-- ==== Sys2Proof/Tests/Slice0.lean ====
section
/-! SUPPORT. Tests: words of the specification's encodings, ill-formed terms, single steps, and for every statement states that meet its hypotheses. -/

open Sys2Proof Sys2Proof.Machine

namespace Sys2Proof.Tests

set_option Elab.async false

/-! ### Small states -/

/-- A translation of the first gigabyte of context 0 to the addresses themselves: readable, writable, executable, with future tags. -/
def onePage : TlbEntry := ⟨0, 0, 2 ^ 30, 0x6F, 2⟩

/-- A core whose program may use 32 KiB of TCM, with that translation. -/
def core0 : Core := { Core.reset with utop := 128, hamper := 8, dtlb := [onePage], itlb := [onePage] }

/-- The module with a user slot, slot 0 of core 0, at its turn. -/
def user (sl : Slot) : State := { State.reset with boot := .up, slots := [(0, { sl with st := .run })], cores := [(0, core0)] }

/-- The module with the first firmware slot at its turn. -/
def firmware (sl : Slot) : State :=
  { State.reset with boot := .up, cur := 512, slots := [(512, { sl with st := .run })], cores := [(128, core0)] }

/-- The two slots as reset leaves them. -/
def u0 : State := user Slot.reset
/-- The firmware slot as reset leaves it. -/
def f0 : State := firmware Slot.reset

/-- A slot with values in x5, x6 and x7. -/
def regs (a b c : Word) : Slot := { Slot.reset with x := ((Slot.reset.x.set 5 a).set 6 b).set 7 c }

/-- A slot with entries on its predicate stack. -/
def preds (depth : BitVec 5) (vals : BitVec 16) : Slot := { Slot.reset with prDepth := depth, prVals := vals }

/-- A result whose value and state meet a check. -/
def okAnd {α : Type} (r : Got α) (p : α → State → Bool) : Bool :=
  match r with
  | .ok a s => p a s
  | .no _ => false

/-- An outcome that is a next state which meets a check. -/
def nextAnd (r : Out) (p : State → Bool) : Bool :=
  match r with
  | .next t => p t
  | .fault _ | .refused _ => false

/-- A value that meets a check. -/
def isOk {ε α : Type} (r : Except ε α) (p : α → Bool) : Bool :=
  match r with
  | .ok a => p a
  | .error _ => false
/-! ### States that meet the hypotheses of each statement -/

theorem witness_IntegerResults : u0.acts ∧ f0.acts := by decide +kernel

theorem witness_UnaryAndImmediateResults : u0.acts ∧ (15 : Reg).toNat < 16 ∧ (0 : Nat) < 64 := by decide +kernel

theorem witness_ScalarWriteFrame : (31 : Reg) ≠ 0 ∧ (1 : Reg) ≠ 31 := by decide +kernel

theorem witness_PredicateStack :
    (u0.me.packet = none ∧ u0.me.prDepth.toNat < 16) ∧ (user (preds 15 0x7FFF)).me.prDepth.toNat < 16 ∧
    (16 ≤ (user (preds 16 0xFFFF)).me.prDepth.toNat ∧ (user (preds 16 0xFFFF)).me.packet = none) ∧
    (user (preds 16 0xFFFF)).me.prDepth.toNat ≤ 16 ∧ 2 ≤ (user (preds 2 1)).me.prDepth.toNat ∧ 1 ≤ (user (preds 1 1)).me.prDepth.toNat ∧
    (user (preds 1 1)).me.prDepth.toNat < 2 ∧ u0.me.prDepth.toNat = 0 ∧ (4 : BitVec 11) < 5 := by decide +kernel

theorem witness_BranchTargets : (user (regs 1 1 0)).acts := by decide +kernel

theorem witness_JumpsLink :
    (user (regs 0x400 0 0)).acts ∧ (((user (regs 0x400 0 0)).x 5 + 2).setWidth 48 : Addr).getLsbD 0 = false ∧
    (((user (regs 0x400 0 0)).x 5 + 3).setWidth 48 : Addr).getLsbD 0 = true := by decide +kernel

/-- A slot with two regions open: the inner returns to 0x842, the outer to 0x302; x1 names a target. -/
def regions (x1 : Word) : State :=
  user { Slot.reset with
    x := Slot.reset.x.set 1 x1, hampers := [(0, ⟨.opened, 1, [], [], []⟩), (1, ⟨.opened, 1, [], [], []⟩)], stack := [⟨1, 0x842⟩, ⟨0, 0x302⟩] }

theorem witness_RegionsOpenAndClose :
    (u0.acts ∧ u0.me.stack.length < 8 ∧ u0.me.hampers.length < 16 ∧ u0.me.freeIndex = some 0) ∧
    (let s := user { Slot.reset with stack := List.replicate 8 ⟨0, 0⟩ }
     s.acts ∧ 8 ≤ s.me.stack.length) ∧
    (let s := user { Slot.reset with hampers := (List.range 16).map fun i => (i, ⟨.closed, 1, [], [], []⟩) }
     s.acts ∧ 16 ≤ s.me.hampers.length ∧ s.me.stack = []) ∧
    ((regions 0x843).acts ∧ (((regions 0x843).x 1).setWidth 48 : Addr).getLsbD 0 = true) ∧
    ((((u0.x 1).setWidth 48 : Addr).getLsbD 0 = false) ∧ u0.me.stack = []) ∧
    ((((regions 0x842).x 1).setWidth 48 : Addr) = 0x842 ∧ (regions 0x842).me.hampers.find 1 = some ⟨.opened, 1, [], [], []⟩) ∧
    ((((regions 0x302).x 1).setWidth 48 : Addr) ≠ 0x842 ∧ ∃ q ∈ [(⟨0, 0x302⟩ : Region)], q.ret = ((regions 0x302).x 1).setWidth 48) ∧
    ((((regions 0x900).x 1).setWidth 48 : Addr) ≠ 0x842 ∧ ∀ q ∈ [(⟨0, 0x302⟩ : Region)], q.ret ≠ ((regions 0x900).x 1).setWidth 48) ∧
    (regions 0x900).me.stack = [⟨1, 0x842⟩, ⟨0, 0x302⟩] := by decide +kernel

theorem witness_FloatResults : (user (regs 0x3F80 0x3F80 0x3B80)).acts := by decide +kernel

theorem witness_RoundKeepsRepresentable :
    (∀ f ∈ [fmtF32, fmtBf16, fmtF16, fmtE4m3, fmtE5m2], 2 ^ f.width - 1 < 2 ^ f.width ∧ f.value 0 ≠ .nan) ∧ (2 : Nat) ^ 16 - 1 < 2 ^ 16 ∧
    fmtE4m3.value 0x7E ≠ .nan ∧ fmtF16.value 0x7C00 ≠ .nan := by decide +kernel

theorem witness_ConvertAndCompare :
    u0.acts ∧ (user (preds 15 0x7FFF)).acts ∧ (user (preds 15 0x7FFF)).me.prDepth.toNat < 16 := by decide +kernel

theorem witness_SpecialRegisterReads :
    u0.acts ∧ u0.isFw u0.cur = false ∧ (∀ n ∈ [0x00, 0x0C, 0x10, 0x14, 0x18, 0x24, 0x30, 0x36, 0x80, 0x91, 0xA0, 0xAF, 0xB0, 0xBD, 0xC0, 0xCF],
      (u0.srValue n).isSome = true) ∧
    ∀ n ∈ [0x0D, 0x0F, 0x15, 0x17, 0x25, 0x2F, 0x37, 0x7F, 0x92, 0x9F, 0xBE, 0xBF, 0xD0, 2 ^ 34 - 1], u0.srValue n = none := by decide +kernel

theorem witness_SpecialRegisterWrites :
    u0.acts ∧ u0.srValue 0x0D = none ∧ (u0.srValue 0x80 ≠ none ∧ srFw 0x80 = true ∧ u0.isFw u0.cur = false) ∧
    (let s := { f0 with groves := [(16, { Grove.reset with wallLock := true, wallBits := 0 })] }
     s.acts ∧ s.isFw s.cur = true ∧ (∀ n ∈ [0x89, 0xC0, 0xCF], s.srValue n ≠ none ∧ s.walled n = true) ∧
     s.srValue 0x8F ≠ none ∧ s.walled 0x8F = false ∧ s.myGrove.wallLock = true ∧ s.myGrove.wallBits.getLsbD 1 = false) ∧
    (∀ n ∈ [0x09, 0x22, 0x23, 0x24, 0x36, 0x80, 0x81, 0x82, 0x83, 0x84, 0x86, 0x88, 0x89, 0x8C, 0x8D, 0x91],
      f0.acts ∧ f0.srValue n ≠ none ∧ f0.isFw f0.cur = true ∧ f0.walled n = false ∧ f0.me.collecting = false ∧ f0.me.classCT = false ∧ f0.allOut) ∧
    f0.myCore.ctxCmd.getLsbD 31 = false ∧ f0.myCore.grpLaunch.getLsbD 63 = false ∧ f0.myCore.slCmd.getLsbD 63 = false ∧ f0.gqCtl.getLsbD 63 = false ∧
    (let q := { Slot.reset with task := some 1, cls := 2, taskH := some ⟨.opened, 0, [], [], []⟩ }
     let s := { f0 with slots := [(512, q)] }
     s.acts ∧ s.me.collecting = true ∧ s.me.classCT = true ∧ s.walled 0x91 = false ∧ s.srValue 0x91 ≠ none) := by decide +kernel

/-- A firmware slot whose grove's wall is open, with the threshold lock set or clear. -/
def fwWith (lock : Bool) (table : BitVec 16) : State := { f0 with gsLock := lock, pwTable := table }

theorem witness_RegisterWriteEffects :
    (u0.acts ∧ u0.me.task = none) ∧
    (let g : Group := { groupOf 0 0 0 [] with w := 1, h := 1, nchan := 8, st := .running, chans := List.replicate 8 ⟨0, [], [], true, false, []⟩ }
     let s := { user { Slot.reset with task := some 1, grp := 1 } with groups := [(1, g)] }
     s.acts ∧ s.me.task ≠ none ∧ s.groups.find s.me.grp = some g) ∧
    (f0.acts ∧ f0.isFw f0.cur = true ∧ f0.myGrove.wallLock = false) ∧
    (∀ lock, (fwWith lock 2400).acts ∧ (fwWith lock 2400).isFw 512 = true ∧ (fwWith lock 2400).gsLock = lock) ∧
    ((2400#64).toNat % 2 ^ 16 ≤ (fwWith false 2400).pwTable.toNat ∧ (fwWith false 2400).pwTable.toNat < (2401#64).toNat % 2 ^ 16) ∧
    (25 ≤ ((25#64).extractLsb' 0 5).toNat ∧ ((24#64).extractLsb' 0 5).toNat < 25) ∧
    (∀ i, i < 4 → ((0x0180#64).extractLsb' (16 * i) 16).extractLsb' 0 4 = 0#4) ∧
    ((0x0180#64).extractLsb' 0 16).extractLsb' 4 4 = 8#4 ∧ ((0x0101#64).extractLsb' 0 16).extractLsb' 0 4 ≠ 0#4 := by decide +kernel

theorem witness_FirmwareRegistersPrivileged : u0.acts ∧ u0.isFw u0.cur = false := by decide +kernel
/-- A vector slot: the shape's code, vl, and x5 to x7. -/
def vecs (shape : BitVec 6) (vl : BitVec 8) (a b c : Word) : Slot := { regs a b c with vshape := shape, vl := vl }

/-- 32 elements of 32 bits, the least group; 20 of them active, the rest tail. -/
def v32 : State := user (vecs 0x02 20 0x100 256 0)
/-- 128 elements of 8 bits in one register, the most that a shape has. -/
def v8 : State := user (vecs 0x00 128 0x100 256 0)
/-- 128 elements of 64 bits in eight registers. -/
def v64 : State := user (vecs 0x0F 128 0x100 8 0)

theorem witness_VectorLength : u0.acts ∧ v64.acts := by decide +kernel

theorem witness_VectorIntegerElements :
    (∀ s ∈ [v32, v8, v64], s.acts ∧ s.me.wf = true ∧ 0 < s.me.vl.toNat) ∧
    (let m : VMod := ⟨2, 1, false, false⟩
     m.ty.toNat < 8 ∧ m.sat = false ∧ vtyBits m.ty.toNat = v32.me.sh.sew ∧ v32.me.sh.bad3 31 30 30 v32.me.sh.sew m.scalar = false) ∧
    (let m : VMod := ⟨7, 0, false, true⟩
     m.ty.toNat < 8 ∧ vtyBits m.ty.toNat = v64.me.sh.sew ∧ v64.me.sh.bad3 24 16 5 v64.me.sh.sew m.scalar = false) ∧
    (let m : VMod := ⟨0, 0, false, false⟩
     vtyBits m.ty.toNat = v8.me.sh.sew ∧ v8.me.sh.bad3 1 1 1 v8.me.sh.sew m.scalar = false) := by decide +kernel

theorem witness_VectorFormsCompleteOrTrap :
    (v32.acts ∧ v32.me.wf = true) ∧ (v8.acts ∧ v8.me.wf = true) ∧ (v64.acts ∧ v64.me.wf = true) ∧
    (vtyBits 2 == 32 && !v32.me.sh.bad3 1 2 3 32 false) = true ∧ (vtyBits 3 == 32) = false ∧
    (vtyBits 8 == 32 && !v32.me.sh.bad3 1 2 3 32 false) = true ∧ (vtyBits 2 == 64 && !v64.me.sh.bad3 1 2 3 64 false) = false ∧
    (v32.me.sh.aligned 2 64 && v32.me.sh.aligned 4 32 && !v32.me.sh.clash 2 64 4 32) = true ∧ v32.me.sh.aligned 3 64 = false ∧
    (v32.me.sh.aligned 4 32 && v32.me.sh.aligned 2 64 && !v32.me.sh.clash 4 32 2 64) = true ∧
    (v32.me.sh.aligned 4 (vtyBits 9) && v32.me.sh.aligned 6 (vtyBits 2) && !v32.me.sh.clash 4 (vtyBits 9) 6 (vtyBits 2)) = true ∧
    (v32.me.sh.aligned 4 32 = true ∧ meets 3 1 4 (v32.me.sh.regs 32) = false ∧ 0 < v32.me.vl.toNat) := by decide +kernel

-*-*-

Set down the lines of the records exactly, from the first one through the line containing "def firmware (sl", and add nothing else.

Exercise answer –
-- ==== Sys2Proof/Tests/Slice0.lean ====
section
/-! SUPPORT. Tests: words of the specification's encodings, ill-formed terms, single steps, and for every statement states that meet its hypotheses. -/

open Sys2Proof Sys2Proof.Machine

namespace Sys2Proof.Tests

set_option Elab.async false

/-! ### Small states -/

/-- A translation of the first gigabyte of context 0 to the addresses themselves: readable, writable, executable, with future tags. -/
def onePage : TlbEntry := ⟨0, 0, 2 ^ 30, 0x6F, 2⟩

/-- A core whose program may use 32 KiB of TCM, with that translation. -/
def core0 : Core := { Core.reset with utop := 128, hamper := 8, dtlb := [onePage], itlb := [onePage] }

/-- The module with a user slot, slot 0 of core 0, at its turn. -/
def user (sl : Slot) : State := { State.reset with boot := .up, slots := [(0, { sl with st := .run })], cores := [(0, core0)] }

/-- The module with the first firmware slot at its turn. -/
def firmware (sl : Slot) : State :=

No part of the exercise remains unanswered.